TUBAN—Salah satu tujuan penerapan program revitalisasi pemasyarakatan yang dicanangkan Direktorat Jenderal Pemasyarakatan, sebagaimana dinyatakan Menteri Hukum dan HAM Yasonna H Laoly adalah berkembangnya lembaga pemasyarakatan menjadi pranata sosial yang mampu menyiapkan warga binaan mandiri dan tangguh. Di tingkat mikro, Lapas IIB Tuban, Jawa Timur, berupaya untuk kian mendekati kondisi ideal tersebut.
Cara menggapai tujuan itu dilakukan Lapas Tuban dengan membangun dan terus mengembangkan Wahana Asimilasi dan Edukasi (WAE) Merak Urak. Di lahan sekitar 1,5 hektare itu warga binaan pemasyarakatan (WBP) Lapas Tuban dibina dengan berbagai kecakapan, mulai dari budidaya hewan, pertanian hingga kemampuan di bidang pertukangan.
Menurut Kepala Lapas Tuban Sugeng Indrawan, WAE dibangun melalui kerja sama dengan Bagian-bagian Kesatuan Pemangkuan Hutan (BKPH) Merak Urak. Lahan yang digunakan merupakan milik Perhutani, yang dibudidayakan agar lebih bermanfaat bagi kehidupan.
“Pada prinsipnya, lapas bukanlah tempat untuk membuat narapidana menderita. Justru dengan konsep revitalisasi pemasyarakatan Ditjenpas, lapas seharusnya menjadi tempat pembinaan untuk menjadikan warga binaan kian mandiri, tangguh dan lebih produktif,” kata Sugeng. Itulah yang mendasari niatnya membangun WAE sekitar 2018 lalu.

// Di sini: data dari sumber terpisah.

@[simp] theorem Device.setSlot_regs (d : Device) (n : Nat) (x : RefSlot) : (d.setSlot n x).regs = d.regs := rfl
@[simp] theorem Device.setSlot_cnts (d : Device) (n : Nat) (x : RefSlot) : (d.setSlot n x).cnts = d.cnts := rfl
@[simp] theorem Device.setSlot_stats (d : Device) (n : Nat) (x : RefSlot) : (d.setSlot n x).stats = d.stats := rfl
@[simp] theorem Device.setSlot_stopping (d : Device) (n : Nat) (x : RefSlot) : (d.setSlot n x).stopping = d.stopping := rfl
@[simp] theorem Device.setSlot_tm (d : Device) (n : Nat) (x : RefSlot) : (d.setSlot n x).tm = d.tm := rfl
@[simp] theorem Device.setSlot_sched (d : Device) (n : Nat) (x : RefSlot) : (d.setSlot n x).sched = d.sched := rfl
@[simp] theorem Device.setSlot_axis0 (d : Device) (n : Nat) (x : RefSlot) : (d.setSlot n x).axis0 = d.axis0 := rfl
@[simp] theorem Device.setSlot_axis1 (d : Device) (n : Nat) (x : RefSlot) : (d.setSlot n x).axis1 = d.axis1 := rfl
@[simp] theorem Device.setSlot_intc (d : Device) (n : Nat) (x : RefSlot) : (d.setSlot n x).intc = d.intc := rfl
@[simp] theorem Device.setSlot_rings (d : Device) (n : Nat) (x : RefSlot) : (d.setSlot n x).rings = d.rings := rfl
@[simp] theorem Device.setSlot_pcie (d : Device) (n : Nat) (x : RefSlot) : (d.setSlot n x).pcie = d.pcie := rfl
@[simp] theorem Device.setSlot_mon (d : Device) (n : Nat) (x : RefSlot) : (d.setSlot n x).mon = d.mon := rfl
@[simp] theorem Device.setSlot_trough (d : Device) (n : Nat) (x : RefSlot) : (d.setSlot n x).trough = d.trough := rfl
@[simp] theorem Device.setSlot_slices (d : Device) (n : Nat) (x : RefSlot) : (d.setSlot n x).slices = d.slices := rfl
@[simp] theorem Device.setSlot_cls (d : Device) (n : Nat) (x : RefSlot) : (d.setSlot n x).cls = d.cls := rfl
@[simp] theorem Device.setSlot_peel (d : Device) (n : Nat) (x : RefSlot) : (d.setSlot n x).peel = d.peel := rfl
@[simp] theorem Device.setSlot_nts (d : Device) (n : Nat) (x : RefSlot) : (d.setSlot n x).nts = d.nts := rfl
@[simp] theorem Device.setSlot_tb (d : Device) (n : Nat) (x : RefSlot) : (d.setSlot n x).tb = d.tb := rfl
@[simp] theorem Device.setSlot_outs (d : Device) (n : Nat) (x : RefSlot) : (d.setSlot n x).outs = d.outs := rfl
@[simp] theorem Device.setSlot_ptp (d : Device) (n : Nat) (x : RefSlot) : (d.setSlot n x).ptp = d.ptp := rfl
@[simp] theorem Device.setSlot_gnss (d : Device) (n : Nat) (x : RefSlot) : (d.setSlot n x).gnss = d.gnss := rfl
@[simp] theorem Device.setSlot_tic (d : Device) (n : Nat) (x : RefSlot) : (d.setSlot n x).tic = d.tic := rfl
@[simp] theorem Device.setSlot_trust (d : Device) (n : Nat) (x : RefSlot) : (d.setSlot n x).trust = d.trust := rfl
@[simp] theorem Device.setSlot_pke (d : Device) (n : Nat) (x : RefSlot) : (d.setSlot n x).pke = d.pke := rfl
@[simp] theorem Device.setSlot_ports (d : Device) (n : Nat) (x : RefSlot) : (d.setSlot n x).ports = d.ports := rfl
@[simp] theorem Device.setSlot_pair (d : Device) (n : Nat) (x : RefSlot) : (d.setSlot n x).pair = d.pair := rfl
@[simp] theorem Device.setSlot_life (d : Device) (n : Nat) (x : RefSlot) : (d.setSlot n x).life = d.life := rfl
@[simp] theorem Device.setSlot_draws (d : Device) (n : Nat) (x : RefSlot) : (d.setSlot n x).draws = d.draws := rfl
@[simp] theorem Device.setSlot_out (d : Device) (n : Nat) (x : RefSlot) : (d.setSlot n x).out = d.out := rfl

@[simp] theorem Device.setSlc_regs (d : Device) (n : Nat) (x : Slice) : (d.setSlc n x).regs = d.regs := rfl
@[simp] theorem Device.setSlc_cnts (d : Device) (n : Nat) (x : Slice) : (d.setSlc n x).cnts = d.cnts := rfl
@[simp] theorem Device.setSlc_stats (d : Device) (n : Nat) (x : Slice) : (d.setSlc n x).stats = d.stats := rfl
@[simp] theorem Device.setSlc_stopping (d : Device) (n : Nat) (x : Slice) : (d.setSlc n x).stopping = d.stopping := rfl
@[simp] theorem Device.setSlc_tm (d : Device) (n : Nat) (x : Slice) : (d.setSlc n x).tm = d.tm := rfl
@[simp] theorem Device.setSlc_sched (d : Device) (n : Nat) (x : Slice) : (d.setSlc n x).sched = d.sched := rfl
@[simp] theorem Device.setSlc_axis0 (d : Device) (n : Nat) (x : Slice) : (d.setSlc n x).axis0 = d.axis0 := rfl
@[simp] theorem Device.setSlc_axis1 (d : Device) (n : Nat) (x : Slice) : (d.setSlc n x).axis1 = d.axis1 := rfl
@[simp] theorem Device.setSlc_intc (d : Device) (n : Nat) (x : Slice) : (d.setSlc n x).intc = d.intc := rfl
@[simp] theorem Device.setSlc_rings (d : Device) (n : Nat) (x : Slice) : (d.setSlc n x).rings = d.rings := rfl
@[simp] theorem Device.setSlc_pcie (d : Device) (n : Nat) (x : Slice) : (d.setSlc n x).pcie = d.pcie := rfl
@[simp] theorem Device.setSlc_mon (d : Device) (n : Nat) (x : Slice) : (d.setSlc n x).mon = d.mon := rfl
@[simp] theorem Device.setSlc_trough (d : Device) (n : Nat) (x : Slice) : (d.setSlc n x).trough = d.trough := rfl
@[simp] theorem Device.setSlc_cls (d : Device) (n : Nat) (x : Slice) : (d.setSlc n x).cls = d.cls := rfl
@[simp] theorem Device.setSlc_peel (d : Device) (n : Nat) (x : Slice) : (d.setSlc n x).peel = d.peel := rfl
@[simp] theorem Device.setSlc_nts (d : Device) (n : Nat) (x : Slice) : (d.setSlc n x).nts = d.nts := rfl
@[simp] theorem Device.setSlc_refs (d : Device) (n : Nat) (x : Slice) : (d.setSlc n x).refs = d.refs := rfl
@[simp] theorem Device.setSlc_tb (d : Device) (n : Nat) (x : Slice) : (d.setSlc n x).tb = d.tb := rfl
@[simp] theorem Device.setSlc_outs (d : Device) (n : Nat) (x : Slice) : (d.setSlc n x).outs = d.outs := rfl
@[simp] theorem Device.setSlc_ptp (d : Device) (n : Nat) (x : Slice) : (d.setSlc n x).ptp = d.ptp := rfl
@[simp] theorem Device.setSlc_gnss (d : Device) (n : Nat) (x : Slice) : (d.setSlc n x).gnss = d.gnss := rfl
@[simp] theorem Device.setSlc_tic (d : Device) (n : Nat) (x : Slice) : (d.setSlc n x).tic = d.tic := rfl
@[simp] theorem Device.setSlc_trust (d : Device) (n : Nat) (x : Slice) : (d.setSlc n x).trust = d.trust := rfl
@[simp] theorem Device.setSlc_pke (d : Device) (n : Nat) (x : Slice) : (d.setSlc n x).pke = d.pke := rfl
@[simp] theorem Device.setSlc_ports (d : Device) (n : Nat) (x : Slice) : (d.setSlc n x).ports = d.ports := rfl
@[simp] theorem Device.setSlc_pair (d : Device) (n : Nat) (x : Slice) : (d.setSlc n x).pair = d.pair := rfl
@[simp] theorem Device.setSlc_life (d : Device) (n : Nat) (x : Slice) : (d.setSlc n x).life = d.life := rfl
@[simp] theorem Device.setSlc_draws (d : Device) (n : Nat) (x : Slice) : (d.setSlc n x).draws = d.draws := rfl
@[simp] theorem Device.setSlc_out (d : Device) (n : Nat) (x : Slice) : (d.setSlc n x).out = d.out := rfl

@[simp] theorem Device.setStarter_regs (d : Device) (x : Starter) : (d.setStarter x).regs = d.regs := rfl
@[simp] theorem Device.setStarter_cnts (d : Device) (x : Starter) : (d.setStarter x).cnts = d.cnts := rfl
@[simp] theorem Device.setStarter_stats (d : Device) (x : Starter) : (d.setStarter x).stats = d.stats := rfl
@[simp] theorem Device.setStarter_stopping (d : Device) (x : Starter) : (d.setStarter x).stopping = d.stopping := rfl
@[simp] theorem Device.setStarter_tm (d : Device) (x : Starter) : (d.setStarter x).tm = d.tm := rfl
@[simp] theorem Device.setStarter_sched (d : Device) (x : Starter) : (d.setStarter x).sched = d.sched := rfl
@[simp] theorem Device.setStarter_axis0 (d : Device) (x : Starter) : (d.setStarter x).axis0 = d.axis0 := rfl
@[simp] theorem Device.setStarter_axis1 (d : Device) (x : Starter) : (d.setStarter x).axis1 = d.axis1 := rfl
@[simp] theorem Device.setStarter_intc (d : Device) (x : Starter) : (d.setStarter x).intc = d.intc := rfl
@[simp] theorem Device.setStarter_rings (d : Device) (x : Starter) : (d.setStarter x).rings = d.rings := rfl
@[simp] theorem Device.setStarter_pcie (d : Device) (x : Starter) : (d.setStarter x).pcie = d.pcie := rfl
@[simp] theorem Device.setStarter_mon (d : Device) (x : Starter) : (d.setStarter x).mon = d.mon := rfl
@[simp] theorem Device.setStarter_trough (d : Device) (x : Starter) : (d.setStarter x).trough = d.trough := rfl
@[simp] theorem Device.setStarter_slices (d : Device) (x : Starter) : (d.setStarter x).slices = d.slices := rfl
@[simp] theorem Device.setStarter_cls (d : Device) (x : Starter) : (d.setStarter x).cls = d.cls := rfl
@[simp] theorem Device.setStarter_peel (d : Device) (x : Starter) : (d.setStarter x).peel = d.peel := rfl
@[simp] theorem Device.setStarter_refs (d : Device) (x : Starter) : (d.setStarter x).refs = d.refs := rfl
@[simp] theorem Device.setStarter_tb (d : Device) (x : Starter) : (d.setStarter x).tb = d.tb := rfl
@[simp] theorem Device.setStarter_outs (d : Device) (x : Starter) : (d.setStarter x).outs = d.outs := rfl
@[simp] theorem Device.setStarter_ptp (d : Device) (x : Starter) : (d.setStarter x).ptp = d.ptp := rfl
@[simp] theorem Device.setStarter_gnss (d : Device) (x : Starter) : (d.setStarter x).gnss = d.gnss := rfl
@[simp] theorem Device.setStarter_tic (d : Device) (x : Starter) : (d.setStarter x).tic = d.tic := rfl
@[simp] theorem Device.setStarter_trust (d : Device) (x : Starter) : (d.setStarter x).trust = d.trust := rfl
@[simp] theorem Device.setStarter_pke (d : Device) (x : Starter) : (d.setStarter x).pke = d.pke := rfl
@[simp] theorem Device.setStarter_ports (d : Device) (x : Starter) : (d.setStarter x).ports = d.ports := rfl
@[simp] theorem Device.setStarter_pair (d : Device) (x : Starter) : (d.setStarter x).pair = d.pair := rfl
@[simp] theorem Device.setStarter_life (d : Device) (x : Starter) : (d.setStarter x).life = d.life := rfl
@[simp] theorem Device.setStarter_draws (d : Device) (x : Starter) : (d.setStarter x).draws = d.draws := rfl
@[simp] theorem Device.setStarter_out (d : Device) (x : Starter) : (d.setStarter x).out = d.out := rfl
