/-! ### Enabling (R312, R322) -/

/-- A unit's enable word once it is enabled. -/
theorem enabled_flags (d : Device) (u : UnitId) :
    ((d.set1 u.en).clr u.drained).fb u.en = true ∧ ((d.set1 u.en).clr u.drained).fb u.drained = false := by
  constructor
  · exact (Device.fb_fsb_disj _ u.drained u.en false rfl (by simp [UnitId.drained]) (by simp [UnitId.drained, UnitId.en])).trans
      (Device.fb_fsb d u.en true (by simp [UnitId.en]) (by simp [UnitId.en]))
  · exact Device.fb_clr _ u.drained (by simp [UnitId.drained])

theorem keeps_enabled (d : Device) {u : UnitId} {rs : List Nat} (h : u.ctl ∈ rs) : Keeps [] rs d ((d.set1 u.en).clr u.drained) :=
  ((keeps_refl ..).fs u.en 1 h).fs u.drained 0 h

theorem xTicPairEnable_of_disabled {d : Device} {p : Nat} (hp : p < 4) (hoff : d.fb (UnitId.ticPair p).en = false) :
    xTicPairEnable p d = ((d.set1 (UnitId.ticPair p).en).clr (UnitId.ticPair p).drained).setTicPair p
      { d.ticPair p with st := 1, first := none, lost := false, stepped := false } := by
  have guard : ¬ (4 ≤ p ∨ d.fb (UnitId.ticPair p).en = true) := by
    simp [hoff]
    omega
  rw [xTicPairEnable, if_neg guard]
  simp only [Device.ticPair_set1, Device.ticPair_clr]

/-- R322: setting en arms the pair. -/
theorem ticPairEnable_arms (s : State) (p : Nat) (hp : p < 4) (hon : Reach s (R.TIC_PAIR_CFG p))
    (hoff : s.dev.fb (UnitId.ticPair p).en = false) : Completes (.ticPairEnable p) s fun d =>
      d.fb (UnitId.ticPair p).en = true ∧ d.fb (UnitId.ticPair p).drained = false ∧ (d.ticPair p).st = 1 ∧ (d.ticPair p).first = none ∧
      Keeps [.tic] [R.TIC_PAIR_CFG p] s.dev d := by
  have ends := xTicPairEnable_of_disabled hp hoff
  obtain ⟨en, drained⟩ := enabled_flags s.dev (.ticPair p)
  refine completes_of_finish (congrArg (finish s) ((hostWrite_of_reach _ hon).trans ends)) ?_
  rw [settle_ticPair, Device.ticPair_setTicPair_self]
  refine ⟨?_, ?_, rfl, rfl, keeps_settle ?_⟩
  · rw [settle_fb _ _ (ticPairCfg_not_settle hp), Device.fb_setTicPair, en]
  · rw [settle_fb _ _ (ticPairCfg_not_settle hp), Device.fb_setTicPair, drained]
  · have words := keeps_enabled s.dev (u := .ticPair p) (rs := [R.TIC_PAIR_CFG p]) (List.mem_singleton.2 rfl)
    exact (keeps_mono words (by simp) (List.Subset.refl _)).step (keeps_setTicPair ..) (by simp) (by simp)

theorem xTicChannelEnable_of_calibrated {d : Device} {n : Nat} (hn : n < 8) (hoff : d.fb (UnitId.ticCh n).en = false)
    (htable : (d.ticCh n).a.valid = true) (hstop : d.stopOf (.ticCh n) = none) :
    xTicChannelEnable n d = ((d.set1 (UnitId.ticCh n).en).clr (UnitId.ticCh n).drained).setTicCh n
      { d.ticCh n with presc := 0, decCount := 0, lastEdge := none, stepped := false } := by
  have guard : ¬ (8 ≤ n ∨ d.fb (UnitId.ticCh n).en = true ∨ (!(d.ticCh n).a.valid && !(d.ticCh n).b.valid) = true) := by
    simp [hoff, htable]
    omega
  have stopped : ((d.set1 (UnitId.ticCh n).en).stopOf (.ticCh n)).isSome = false := by
    rw [Device.stopOf, Device.set1_stopping, ← Device.stopOf, hstop]
    rfl
  rw [xTicChannelEnable]
  dsimp only
  rw [if_neg guard, stopped]
  rfl

/-- R312: setting en starts a channel with a valid table. -/
theorem ticChannelEnable_starts (s : State) (n : Nat) (hn : n < 8) (hon : Reach s (R.TIC_CH_CFG n))
    (hoff : s.dev.fb (UnitId.ticCh n).en = false) (htable : (s.dev.ticCh n).a.valid = true) (hstop : s.dev.stopOf (.ticCh n) = none) :
    Completes (.ticChannelEnable n) s fun d =>
      d.fb (UnitId.ticCh n).en = true ∧ d.fb (UnitId.ticCh n).drained = false ∧ (d.ticCh n).lastEdge = none ∧
      Keeps [.tic] [R.TIC_CH_CFG n] s.dev d := by
  have ends := xTicChannelEnable_of_calibrated hn hoff htable hstop
  obtain ⟨en, drained⟩ := enabled_flags s.dev (.ticCh n)
  refine completes_of_finish (congrArg (finish s) ((hostWrite_of_reach _ hon).trans ends)) ?_
  rw [settle_ticCh, Device.ticCh_setTicCh_self]
  refine ⟨?_, ?_, rfl, keeps_settle ?_⟩
  · rw [settle_fb _ _ (ticChCfg_not_settle hn), Device.fb_setTicCh, en]
  · rw [settle_fb _ _ (ticChCfg_not_settle hn), Device.fb_setTicCh, drained]
  · have words := keeps_enabled s.dev (u := .ticCh n) (rs := [R.TIC_CH_CFG n]) (List.mem_singleton.2 rfl)
    exact (keeps_mono words (by simp) (List.Subset.refl _)).step (keeps_setTicCh ..) (by simp) (by simp)

/-- R312: of a channel without a valid table the write is ignored. -/
theorem ticChannelEnable_ignored (s : State) (n : Nat) (hon : Reach s (R.TIC_CH_CFG n)) (ha : (s.dev.ticCh n).a.valid = false)
    (hb : (s.dev.ticCh n).b.valid = false) : Completes (.ticChannelEnable n) s (Keeps [] [] s.dev) := by
  have ends : xTicChannelEnable n s.dev = s.dev := if_pos (.inr (.inr (by simp [ha, hb])))
  exact completes_of_finish (congrArg (finish s) ((hostWrite_of_reach _ hon).trans ends)) (keeps_settle (keeps_refl ..))

/-! ### A cycle begins (R311) -/

/-- A channel's calibration begins with its first line. -/
def stageOne (d : Device) (n : Nat) : Device := d.setTicCh n { d.ticCh n with stage := 1 }

theorem ticCh_stageOne (k m : Nat) (d : Device) :
    ((List.range k).foldl stageOne d).ticCh m = if m < k then { d.ticCh m with stage := 1 } else d.ticCh m := by
  induction k with
  | zero => rfl
  | succ k ih =>
    rw [List.range_succ, List.foldl_append, List.foldl_cons, List.foldl_nil, stageOne, Device.ticCh_setTicCh]
    by_cases hm : m = k
    · subst hm
      rw [if_pos rfl, ih, if_neg (Nat.lt_irrefl m), if_pos (Nat.lt_succ_self m)]
    · rw [if_neg hm, ih]
      have below : m < k + 1 ↔ m < k := by omega
      simp only [below]

theorem keeps_stageOne (k : Nat) (d : Device) : Keeps [.tic] [] d ((List.range k).foldl stageOne d) :=
  keeps_foldl (fun d n => keeps_setTicCh d n _) _ d

/-- What a cycle that begins changes beside the stages. -/
def startCycle (d : Device) : Device :=
  { d.set1 F.TIC_STATUS_cal_busy with tic := { d.tic with calStart := some d.tm.osc, abortAt := none } }

theorem calBegin_eq (d : Device) : calBegin d = startCycle ((List.range 9).foldl stageOne d) := by
  unfold calBegin stageOne
  rfl

theorem keeps_startCycle (d : Device) : Keeps [.tic] [R.TIC_STATUS] d (startCycle d) :=
  Keeps.step (keeps_mono (keeps_fs d (f := F.TIC_STATUS_cal_busy) 1 (List.mem_singleton.2 rfl)) (by simp) (List.Subset.refl _))
    (keeps_tic (d.set1 F.TIC_STATUS_cal_busy) _) (by simp) (by simp)

theorem calBusy_startCycle (d : Device) : calBusy (startCycle d) = true := by
  have word : (startCycle d).fb F.TIC_STATUS_cal_busy = (d.set1 F.TIC_STATUS_cal_busy).fb F.TIC_STATUS_cal_busy :=
    Device.fb_congr _ (Device.rd_congr rfl _)
  rw [calBusy, word]
  exact Device.fb_fsb d F.TIC_STATUS_cal_busy true (by simp) (by simp)

@[simp] theorem ticCh_startCycle (d : Device) (n : Nat) : (startCycle d).ticCh n = d.ticCh n := Device.ticCh_congr rfl n

/-- A cycle that begins in a block equal to `a` but for the counter's own state. -/
theorem began_of_calBegin {a d : Device} (hkeeps : Keeps [.tic] [] a d) :
    (∀ n, n < 9 → ((settle (calBegin d)).ticCh n).stage = 1) ∧ calBusy (settle (calBegin d)) = true ∧
      (settle (calBegin d)).tic.calStart = some a.tm.osc ∧ Keeps [.tic] [R.TIC_STATUS] a (settle (calBegin d)) := by
  have stage (n : Nat) := ticCh_stageOne 9 n d
  have staged := keeps_trans hkeeps (keeps_stageOne 9 d)
  rw [calBegin_eq]
  generalize (List.range 9).foldl stageOne d = e at stage staged
  have time : a.tm = e.tm := staged.1 .tm (by simp)
  refine ⟨fun n hn => ?_, ?_, ?_, keeps_settle ?_⟩
  · rw [settle_ticCh, ticCh_startCycle, stage, if_pos hn]
  · rw [calBusy, settle_fb _ _ (not_settleReg_of_tic (by decide) (by decide))]
    exact calBusy_startCycle e
  · rw [settle_tic, time]
    rfl
  · exact (keeps_mono staged (by simp) (by simp)).step (keeps_startCycle e) (by simp) (List.Subset.refl _)

theorem xTicCalAuto_of_due {d : Device} {t : Nat} (temp : Int) (hidle : calBusy d = false) (hauto : d.fb F.TIC_CAL_CTL_auto = true)
    (hperiod : d.fg F.TIC_CAL_CTL_period ≠ 0) (hstart : d.tic.calStart = some t)
    (hdue : t + max 60 (d.fg F.TIC_CAL_CTL_period) * 800000000 ≤ d.tm.osc) :
    xTicCalAuto temp d = calBegin { d with tic := { d.tic with lastTemp := some temp } } := by
  refine if_pos ⟨hauto, by simp [hidle], .inl ⟨hperiod, ?_⟩⟩
  rw [hstart]
  exact decide_eq_true hdue

/-- R311: by command. -/
theorem ticCalStart_begins (s : State) (hidle : calBusy s.dev = false) (hon : Reach s R.TIC_CAL_CTL) : Completes .ticCalStart s fun d =>
    (∀ n, n < 9 → (d.ticCh n).stage = 1) ∧ calBusy d = true ∧ d.tic.calStart = some s.dev.tm.osc ∧ Keeps [.tic] [R.TIC_STATUS] s.dev d := by
  have ends : xTicCalStart s.dev = calBegin s.dev := if_neg (by simp [hidle])
  exact completes_of_finish (congrArg (finish s) ((hostWrite_of_reach _ hon).trans ends)) (began_of_calBegin (keeps_refl ..))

Saat ini di WAE Merak Urak telah dibudidayakan kelinci hias, ayam petelor, ikan lele, berbagai tanaman pertanian, hingga cacing tanah. Sugeng bercerita, budi daya ayam petelor mulai dilakukan Oktober 2018 lalu dengan awal 300 ekor. “Saat ini kami sudah membudidayakan 500 ekor ayam, dengan hasil telur per hari mencapai 22 kilogram,” kata Sugeng. Telur-telur itu dipasarkan kepada masyarakat setempat. Tak jarang pembeli juga datang sendiri untuk membeli telur dan ikan lele hasil budi daya warga binaan.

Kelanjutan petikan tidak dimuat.